Slumgullion is mighty forgiving. You can whip it up with as many or as few ingredients as you have at hand, assuming you have some hamburger and something to flavor it up with. I happen to favor tomato sauce or canned tomatoes, but leftover gravy, milk, or wine will do the job. The other day I found chuck roast on sale at the Safeway for $1.27 a pound. I bought a humungous chunk of meat and had the butcher convert it to hamburger (which happened to be selling for $2.27 a pound that day). Most of this was dogburger: intended to be fed to Cassie the Corgi. However, I can’t resist good hamburger, and fresh-ground from a single roast can’t be beat.

So the first night I grilled several patties over charcoal, providing a feast for myself and about a half-dozen meals for the dog. This left a large amount of hamburger to be dispensed with. Last night, shoveling my way through a mountain of burger, I used some of it to build a tasty slumgullion, which made enough for dinner and at least two more meals. The general outline of the recipe looked like this:

You need:
• A large frying pan
 Some hamburger (1/2 to 1 pound, depending on number of people to serve)
 1 or 2 small cans tomato sauce, or 1 can tomatoes
 A splash of red wine, if you have it; or some beef broth; or some milk
• Leftover or frozen veggies (I had a few frozen asparagus spears, some frozen peas, and some frozen corn)
 An onion
 Some garlic
• A splash of olive oil or other vegetable oil
• Whatever herbs you have around the house or garden (such as thyme, marjoram, basil…anything will work. I used some dried herbes de provence)
• Some ground cinnamon
• Cooked pasta, leftover mashed potatoes (!), or rice

Dice the onion. Coarsely chop the garlic.

Skim the bottom of the frying pan with oil. Over medium to medium-high heat, cook the onion until it begins to caramelize (i.e., to brown). Lift the onion out of the pan and set it aside on a plate or in a bowl. Put the hamburger into the hot pan; add the garlic and the cinnamon and cook, stirring occasionally, until the meat is done through. Add the herbs. Stir. Add the tomato sauce or canned tomatoes. Stir. Bring back to the simmer. Add the frozen vegetables. Stir around and allow to simmer until the veggies are cooked.

Meanwhile, reheat mashed potatoes (you can microwave them) or cook the pasta or the rice.
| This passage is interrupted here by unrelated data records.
-- ==== Sys2Proof/Proofs/ControllerEnds.lean ====
section
/-! PROOFS. The ends of the Engine Controller's accesses (O30, O31, O33, O34): the configuration read of a START,
RESUME, RELOAD and group boundary, and the status write. -/

namespace Sys2Proof.Machine

variable {s : State}

/-! ### Tasks asked for when the controller has just become free -/

theorem kick_status {w : StatusWrite} {rest : List EcTask} (hj : s.ec.job = none) (hq : s.ec.queue = .status w :: rest) :
    kick s = beginStatus w { s with ec := { s.ec with queue := rest } } := by
  unfold kick
  rw [hj, hq]
  rfl

/-- The Port once the request is handed over. -/
def State.portWith (r : Request) (s : State) : Port :=
  if s.port.inFlight.isSome then (s.submit r).port else (startAccess r s).port

/-- Only the Port differs, and it depends on nothing that waits for the controller. -/
theorem handedOver_eq (r : Request) (s : State) : State.handedOver r s = { s with port := s.portWith r } := by
  unfold State.handedOver State.portWith
  split <;> rfl

theorem reporting_eq (w : StatusWrite) (s : State) : State.reporting w s = { s with
    port := s.portWith (statusReq .leading (s.ec.writeCount + 1) (statusBody s))
    ec := { s.ec with
      writeCount := s.ec.writeCount + 1, eventsDue := 0, cursorDue := false
      job := some { job := (.status { w with onEnd := w.onEnd ||| s.ec.eventsDue, cursorAtStart := s.ec.cursor }
        .leading (statusBody s)) } } } :=
  handedOver_eq _ _

/-- A status write that carries no event of an earlier one. -/
theorem reporting_of_noneDue {w : StatusWrite} (h : s.ec.eventsDue = 0) : State.reporting w s = { s with
    port := s.portWith (statusReq .leading (s.ec.writeCount + 1) (statusBody s))
    ec := { s.ec with
      writeCount := s.ec.writeCount + 1, eventsDue := 0, cursorDue := false
      job := some { job := (.status { w with cursorAtStart := s.ec.cursor } .leading (statusBody s)) } } } := by
  have hw : w.onEnd ||| s.ec.eventsDue = w.onEnd := by rw [h]; exact BitVec.or_zero
  rw [reporting_eq, hw]

/-- R143: the waiting status write `f` begins, behind which the tasks `q` are left. -/
theorem settle_beginStatus_waiting {f : StatusWrite} {q : List EcTask} {e : BitVec 10} {d : Bool}
    (hw : s.reg.winSize ≠ 0) (hp : s.PortSettled) :
    settle (beginStatus f { s with ec := { s.ec with queue := q, eventsDue := e, cursorDue := d } }) =
      let r := State.reporting f { s with ec := { s.ec with queue := [], eventsDue := 0 } }
      { r with ec := { r.ec with queue := q, eventsDue := e, cursorDue := d } } := by
  unfold beginStatus
  rw [settle_submit (by exact hp) (accessOk_statusReq (by exact hw)), handedOver_eq, reporting_of_noneDue rfl]
  rfl

/-- R170: a status write asked for while another one may wait for the controller's turn. -/
theorem settle_kick_requestStatus {before : Option StatusWrite} {w : StatusWrite} (hj : s.ec.job = none)
    (hq : s.ec.queue = before.toList.map .status) (hw : s.reg.winSize ≠ 0) (hp : s.PortSettled) :
    settle (kick (requestStatus w s)) = s.reportingAfter before w := by
  rw [kick_of_job (oneRequest_status s).busy]
  cases before with
  | none => exact settle_requestStatus ⟨hj, hq, hw, hp⟩
  | some f =>
    unfold requestStatus
    rw [kick_status (by exact hj) (by simp only [State.mapEc, hq]; rfl)]
    refine (settle_beginStatus_waiting (s := s) hw hp).trans ?_
    unfold State.reportingAfter
    dsimp only
    rw [reporting_of_noneDue rfl]
    rfl

/-- R143, R160: a RELOAD's configuration read asked for while a status write may wait for the controller's turn. -/
theorem settle_kick_requestConfig_waiting {f : StatusWrite} {why : ConfigWhy} (hj : s.ec.job = none)
    (hq : s.ec.queue = [.status f]) (hw : s.reg.winSize ≠ 0) (hp : s.PortSettled) :
    settle (kick (requestConfig why s)) =
      let r := State.reporting f { s with ec := { s.ec with queue := [], eventsDue := 0 } }
      { r with ec := { r.ec with queue := [.config why], eventsDue := s.ec.eventsDue, cursorDue := s.ec.cursorDue } } := by
  rw [kick_of_job (oneRequest_config s).busy]
  unfold requestConfig
  rw [kick_status (by exact hj) (by simp only [State.mapEc, hq]; rfl)]
  exact settle_beginStatus_waiting (s := s) hw hp

theorem settle_kick_requestConfig {why : ConfigWhy} (hc : s.ControllerFree) :
    settle (kick (requestConfig why s)) = s.readingConfig why := by
  rw [kick_of_job (oneRequest_config s).busy, settle_requestConfig hc]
Assess the slumgullion. If it seems too thick to act like a sauce (it should be about the consistency of spaghetti sauce, IMHO), add another can of tomato sauce or a splash of red wine or some beef broth or milk to achieve the desired sauce-likeness.

Serve the miracle elixir over the starch of your choice. Top with some parmesan or other grated cheese, if desired and as desired.

This concoction, which is about as down-home as you can get, serves nicely as a full meal. You can add a salad, if you think you can get around it, to create an even more complete full-meal effect. Sooo good on a cold day! And it gets better when it’s reheated the next day.

4 thoughts on “Hamburger helpless”

  1. This sounds very like the “recipe” in MFK Fisher’s “How to Cook a Wolf”–I think it’s the last ditch food. I was planning to write a post on this book. We must be in some harmonic convergence, given shoes and recipes!

  2. LOL! She did have some down-home chow! It must have been the generation: Americans didn’t eat well during the Depression and World War II…but I have the impression they didn’t eat especially well before that, either. This particular decoction is similar to things my mother used to make, except she never would have had wine or fresh herbs to put in the food.